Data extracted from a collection
-- ==== Sys2Proof/Config.lean ====
section
/-! DEFINITION. The static parameters of the block at the values of 00_scope.md R7, R8 and R11 (log entry 5), and
what a buffer cell that nothing has written reads as (log entry 4). -/

namespace Sys2Proof.Config

/-- `M_START`, the character `<` (R7). -/
abbrev mStart : Byte := 0x3C#8
/-- `M_INT`, the character `|` (R7, 90_conflicts.md C10). -/
abbrev mInt : Byte := 0x7C#8
/-- `M_INT2`, the character `~` (R7). -/
abbrev mInt2 : Byte := 0x7E#8
/-- `M_CHAR`, the character `@` (R7). -/
abbrev mChar : Byte := 0x40#8
/-- `M_END`, the character `>` (R7). -/
abbrev mEnd : Byte := 0x3E#8

/-- `CAP_LABEL`, reference value (R8). -/
abbrev capLabel : Nat := 100
/-- `CAP_PAYLOAD`, reference value (R8). -/
abbrev capPayload : Nat := 100
/-- `LMAX`: the label buffer holds one byte less than its capacity (R8, 90_conflicts.md C5). -/
abbrev lmax : Nat := capLabel - 1
/-- `PMAX`: the payload buffer holds one byte less than its capacity (R8, 90_conflicts.md C5). -/
abbrev pmax : Nat := capPayload - 1
/-- `LENW`: the least width that holds 0 to `CAP - 1` (R9). -/
abbrev lenw : Nat := 7

/-- `ERR_LABEL`, the string `Err` (R11). -/
abbrev errLabel : Bytes := [0x45#8, 0x72#8, 0x72#8]

/-- DESIGN CHOICE (log entry 4, unsafe): what a buffer cell that nothing has written reads as. The spec leaves
it unspecified and unobservable (R27, R35). -/
abbrev unwrittenCell : Byte := 0x00#8

end Sys2Proof.Config
end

*EXERCISE BRIEF*:
The line containing "it unspecified and" opens the range, and the last line of the entries closes it; copy that range exactly.

*ANSWER BELOW*:
it unspecified and unobservable (R27, R35). -/
abbrev unwrittenCell : Byte := 0x00#8

end Sys2Proof.Config
end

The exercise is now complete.